Peptide PilotPeptide Pilot

Vial duration

GHRP-6 vial duration calculator

Estimate how many weeks one 5 mg GHRP-6 vial covers at your dose and weekly cadence.

Download Peptide PilotiPhone · Free to download

Total doses

50

Lasts

7.1 weeks

GHRP-6 is a short-acting injectable peptide people use to trigger pulses of their own growth hormone, often when increased appetite is also a goal. Like GHRP-2, it mimics ghrelin at the GH-secretagogue receptor, but it produces a noticeably stronger hunger response. Studies confirm clear post-injection GH peaks alongside meaningful appetite stimulation. This page covers reconstitution math and per-injection logging cadence.

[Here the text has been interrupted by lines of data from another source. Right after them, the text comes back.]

theorem witness_jobs_and_handles :
    (Meets described grp (.gjob 5 0x80 0xD9 bare) true fun c => CheckedKinds c (resourceIndex c c.b) [1] (raw 9) ∧
      readsFree c (jobLines c (raw 9)) (jobBytes c (raw 9)) ∧
      entryBytes (jobSeen c (raw 9)).s c.g.part (entryOf (raw 9)) 0 32 = .ok (leBytes 32 (2 ^ 64)) ∧
      entryBytes (jobSeen c (raw 9)).s c.g.part (entryOf (raw 9)) 32 16 = .ok (List.replicate 16 0) ∧
      (phaseFields 0).reserved = false ∧ readPhases (jobSeen c (raw 9)).s c.g.part [phaseFields 0] = .ok [phase0] ∧
      phaseOk (entryOf (raw 0)) phase0 = true ∧ plainPlace (jobSeen c (raw 9)).s c.g.part 0x8000 ∧
      flightCount c.s c.g isJob < 16 ∧ c.g.njobs + 1 < 2 ^ 32) ∧
    (Meets st grp (.gstat 5 0xD1 bare) true fun _ => True) ∧
    (Meets st grp (.gfold 2 0xDD bare) true fun c =>
      let h := { c with s := handleEvent c.s c.g.part (coreOfKey c.k) (entryOf (raw 13)) }
      CheckedKinds c (resourceIndex c c.b) [3] (raw 13) ∧ CheckedKinds h 2 anyKind (raw 2) ∧
      handleRecord h.s c.g.part (entryOf (raw 13)) = some { vbase := 0x200002000, ent := 13, base := 2, layers := [11] } ∧
      foldDest (entryOf (raw 2)) ((entryAt h.s c.g.part 2).getD Entry.none) = true ∧ freezeCount h.s c.g.part 2 = 0) ∧
    (Meets st grp (.lattach 5 0xD0 0xD2 bare) true fun c => attachRead c (raw 2) (raw 0) ∧ ¬ attachKinds c (raw 2) (raw 0)) ∧
    (Meets st grp (.lattach 5 0xDB 0xD2 bare) true fun c =>
      let s := (layerSeen c (raw 2) (raw 11)).s
      attachRead c (raw 2) (raw 11) ∧ attachKinds c (raw 2) (raw 11) ∧ attachFree c (raw 2) (raw 11) ∧
      layerFits s c.g.part (newBase c (raw 2) (raw 11)).2 (entryOf (raw 11)) = .ok true ∧
      ((smFind s.parts c.g.part).bind fun x => freeRecord s c.g.part x) = some 0x3900 ∧
      ((smFind s.parts c.g.part).bind fun x => viewRoom x.views (viewUnits (newBase c (raw 2) (raw 11)).2) 0) = some 0 ∧
      writersOf s c.g.part (frozenBy s c.g.part (newBase c (raw 2) (raw 11)).1 (newLayers c (raw 2) (raw 11))) = [] ∧ s.defer = false) ∧
    (Meets st grp (.lfree 0xDD bare) true fun c => resourceEntry c.s c.g.part (resourceIndex c c.b) = .ok (raw 13) ∧
      (entryOf (raw 13)).kind = 3 ∧ entryValid (entryOf (raw 13)) = true ∧ readersOf c.s c.g.part (raw 13) = [] ∧
      itemsOf c.s c.g.part (raw 13) = [] ∧ c.s.defer = false ∧
      releaseWaits (writeEntry c.s c.g.part (resourceIndex c c.b) 0) c.g.part (entryOf (raw 13)) = false) := by
  unfold Meets Issues attachRead attachKinds attachFree CheckedKinds readsFree plainPlace; dsimp only
  and_intros <;> first | decide +kernel | exact ok_of (by decide +kernel)

/-- A group with an open store to the base of the handle, or an open read of the handle's entry: `LATTACH` and `LFREE` wait. -/
theorem witness_waits_for_items :
    writersOf { st with reqs := [(0, request 2 (.store 7))] } 0 [2] = [0] ∧
    readersOf { st with reqs := [(0, request 13 (.load 4))] } 0 (raw 13) = [0] ∧
    smFind (withOne { copyItem (copy4 false) .running with kind := .lfree (raw 13) [0] [] }).items 0
      = some { copyItem (copy4 false) .running with kind := .lfree (raw 13) [0] [] } ∧
    smFind (withOne (job2 false)).reqs 0 = none := by and_intros <;> decide +kernel

theorem witness_jobs_step :
    (∀ fold ∈ [true, false],
      channelTurn (withOne (job2 fold)) 0 0 0 0 = true ∧ (jobAt (withOne (job2 fold)) 0 0).isSome = true) ∧
    rowReady (withOne (job2 false)) 0 (job2 false) 0 0 phase0 = true ∧
    rowReady (withOne (job2 true)) 0 (job2 true) 0 0 { phase0 with s0 := raw 13, s0ix := 13, out := some (raw 2), outIx := 2 } = true ∧
    Unlimited (withOne (job2 false)) 0 ∧
    rowFault (withOne (job2 false)) 0 0 (phaseUses phase0) = none ∧ rowSkip 0 (phaseUses phase0) = none ∧
    rowFault (withOne (job2 false)) 0 1000 (phaseUses phase0) ≠ none ∧
    rowSkip 1000 (phaseUses { phase0 with s0 := raw 1, s0ix := 1 }) ≠ none ∧
    (jobStep (withOne (job2 false)) 0 0 phase0 0 { acc := [], prev := [] }).toBool = true ∧
    foldFault (withOne (job2 true)) 0 0 (phaseUses { phase0 with s0 := raw 13, s0ix := 13, out := some (raw 2), outIx := 2 }) = none ∧
    (foldRowStep (withOne (job2 true)) 0 { phase0 with s0 := raw 13, s0ix := 13, out := some (raw 2), outIx := 2 } 0).toBool = true := by
  refine ⟨by decide +kernel, by decide +kernel, by decide +kernel, ⟨part, rfl, rfl⟩, ?_⟩
  and_intros <;> decide +kernel

/-- Memory whose frame pool, the list of entry 3, holds frame set 22. -/
def pooled_ : State :=
  { ofGroup lone with
    parts := [(0, { part with regs := { part.regs with fpool := 3 } })]
    mem := memPut (memPut memory (physKey 0 5 0x3008) [1]) (physKey 0 5 0x4000) [22] }

theorem witness_pages : inFaultPass lone = true ∧ issuing (ofGroup lone) = some (0, lone, walk0) ∧ passTrapped lone = 0 ∧
    legal (.mapf 5 4 0xD0 bare) = true ∧ setE lone (.mapf 5 4 0xD0 bare) = 1 ∧
    (mapPage (ofGroup lone) 0 0 0 false false false).2 = some 5 ∧ findLeaf st 0 1 1 0 3 = .table 4 ∧ leafEntry st 0 4 0 = some (5, false) ∧
    mapFree (gctx (ofGroup lone) 0 lone walk0 (.mapf 5 4 0xD0 bare) false) 0 ∧
    legal (.tlbinv 0 0xD2 bare) = true ∧ setE lone (.tlbinv 0 0xD2 bare) = 1 ∧ (ofGroup lone).reqs = [] ∧ part.aliased = [] ∧
    pagesBusy (ofGroup lone) 0 (some 0) false = false ∧ pagesBusy (ofGroup lone) 0 none false = false ∧
    findLeaf pooled_ 0 1 1 0x10000 3 = .table 4 ∧ leafEntry pooled_ 0 4 0x10000 = none ∧ (popFrame pooled_ 0).2 = some 22 ∧
    (popFrame st 0).2 = none := by
  have held : partHeld (ofGroup lone) part = false := by decide +kernel
  unfold mapFree homeFree
  and_intros <;> first | decide +kernel | (intro _ y hy; cases hy; exact held)

theorem witness_hotness : translate st 0 (0x1000 + 5) = some (physKey 0 5 0x1005, true) ∧ translate st 0 (2 ^ 40) = none := by
  and_intros <;> decide +kernel

/-- A record that waits for the word at 0x2000 to reach 5, and one whose signal is a word that is not mapped. -/
def record2 : BitVec 1024 := BitVec.ofNat 1024 (2 ^ 64 + 2 ^ 128 + 2 ^ 112 + 0x2000 * 2 ^ 384 + 5 * 2 ^ 448)

/-- R81. -/
def record3 : BitVec 1024 := BitVec.ofNat 1024 (2 ^ 64 + 2 ^ 128 + 0x50000 * 2 ^ 192)

theorem witness_launches :
    (Meets st grp (.launch 5 0xD4 0x80 bare) false fun c => resourceEntry c.s c.g.part (resourceIndex c c.a) = .ok (raw 4) ∧
      readUni c c.b 6 % 128 = 0 ∧ readsFree c (recordLine c (raw 4)) 128 ∧
      entryBytes (recordSeen c (raw 4)).s c.g.part (entryOf (raw 4)) 0 128 = .ok (List.replicate 128 0) ∧
      plainPlace (recordSeen c (raw 4)).s c.g.part 0x2800 ∧
      recordValid (recordSeen c (raw 4)).s c.g.part (recordOf (List.replicate 128 0)) = false ∧
      recordValid (recordSeen c (raw 4)).s c.g.part record1 = true) ∧
    (Meets st grp (.launch 5 0xD4 0x81 bare) false fun c => readUni c c.b 6 % 128 ≠ 0) ∧
    mayLeaveQueue (launching .queued) { part with pool := [3] } 3 (launch1 .queued) = true ∧
    recWaits record2 = 1 ∧ signalsToRead st { launch1 .waiting with lrec := record2 } ≠ [] ∧
    metAfter st { launch1 .waiting with lrec := record2 } 0 ∧
    recSignal (launch1 .completing).lrec = 0 ∧ (readBytes (launching .completing) 0 0 4).toOption = some 0 ∧
    (writeBytes (lineRequest 0 0 none true (launching .completing) 0) 0 0 4 0).toBool = true ∧
    recSignal record3 = 0x50000 ∧ addressHeld st 0 0x50000 = false ∧ readBytes st 0 0x50000 4 = .error 0x81 := by
  unfold Meets Issues readsFree plainPlace metAfter; dsimp only
  and_intros <;> first | decide +kernel | exact ok_of (by decide +kernel) | exact error_of (by decide +kernel)

/-- A crew of launch 3 that a pre-emption took off its core, with its saved group. -/
def crew8 : Crew := { crew7 with core := none, slots := [], size := 1, saved := [{ grp with launch := 3, crew := 8, ctl := .between }] }

/-- The launch with that crew. -/
def resuming : State := { launching .placing with launches := [(3, { launch1 .placing with placed := 1 })], crews := [(8, crew8)] }

/-- The kernel with sixteen groups to a crew and all the scratch of a core. -/
def wide : Kernel := { kern with crew := 16, scratch := 2 ^ 18, nreg := 256, nacc := 1 }

/-- A launch of class 2 that finds every core of the cluster taken by a crew of class 0. -/
def crowded : State :=
  { launching .placing with
    parts := [(0, { part with pool := [3], kernels := [(1, wide)] })]
    launches := [(3, { launch1 .placing with cls := 2 }), (4, { launch1 .running with queue := 0 })]
    crews := [0, 1, 2, 3].map fun j => (20 + j, { crew7 with launch := 4, core := some j, index := j, size := 16, set := j }) }

theorem witness_placement :
    launchKernel (launching .placing) (launch1 .placing) = some kern ∧
    launchNeed (launching .placing) (launch1 .placing) = some (needOf 1 kern) ∧ holdsCluster part 0 = true ∧ coresDistinct 0 [3] = true ∧
    nextSet (launching .placing) { part with pool := [3] } 3 (launch1 .placing) 0 = some { set := 0, count := 1, crews := [] } ∧
    higherWaits (launching .placing) 0 part 0 0 = false ∧ dieFits (launching .placing) noneGone part 0 1 (needOf 1 kern) = true ∧
    hasTurn (launching .placing) { part with pool := [3] } 3 (launch1 .placing) 0 = true ∧
    coreFits (launching .placing) noneGone 3 (needOf 1 kern) = true := by and_intros <;> decide +kernel

theorem witness_resumption :
    nextSet resuming { part with pool := [3] } 3 { launch1 .placing with placed := 1 } 0 = some { set := 0, count := 1, crews := [(8, crew8)] } ∧
    higherWaits resuming 0 part 0 0 = false ∧ dieFits resuming noneGone part 0 1 (needOf 1 kern) = true ∧
    hasTurn resuming { part with pool := [3] } 3 { launch1 .placing with placed := 1 } 0 = true ∧
    coreFits resuming noneGone 3 (needOf 1 kern) = true := by and_intros <;> decide +kernel

theorem witness_make_room :
    (nextSet crowded { part with pool := [3], kernels := [(1, wide)] } 3 { launch1 .placing with cls := 2 } 0).map (·.count) = some 1 ∧
    (launchNeed crowded { launch1 .placing with cls := 2 }).isSome = true ∧
    higherWaits crowded 0 part 0 2 = false ∧ dieFits crowded noneGone part 0 1 (needOf 16 wide) = false ∧
    dieFits crowded (lowerCrews crowded 0 2) part 0 1 (needOf 16 wide) = true ∧
    (victims crowded 0 part 0 2 1 (needOf 16 wide) (askedCrews crowded) 5).length ≠ (askedCrews crowded).length := by
  and_intros <;> decide +kernel

theorem witness_preemption : issuing (ofGroup { grp with preempt := true }) = some (0, { grp with preempt := true }, walk0) ∧
    (ofGroup { grp with preempt := true }).reqs = [] ∧ engineBusy st 0 = false ∧ smFind st.crews grp.crew = some crew7 ∧
    smFind st.parts grp.part = some part := by
  and_intros <;> first | rfl | decide +kernel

How the GHRP-6 vial duration calculator works

This calculator answers the inventory question: at your current dose and weekly cadence, how many weeks will this GHRP-6 vial last? It is the math you need to plan refills before a vial runs dry mid-protocol — especially with peptides like GLP-1s where shipping windows can run several weeks.

The formula is two divisions. Total doses per vial equals vial mg divided by dose mg, rounded down. Weeks of supply equals total doses divided by doses per week. With a 5 mg vial of GHRP-6, a 0.1 mg dose, and 7 dose per week, the vial covers 50 doses, or about 7.1 weeks of supply.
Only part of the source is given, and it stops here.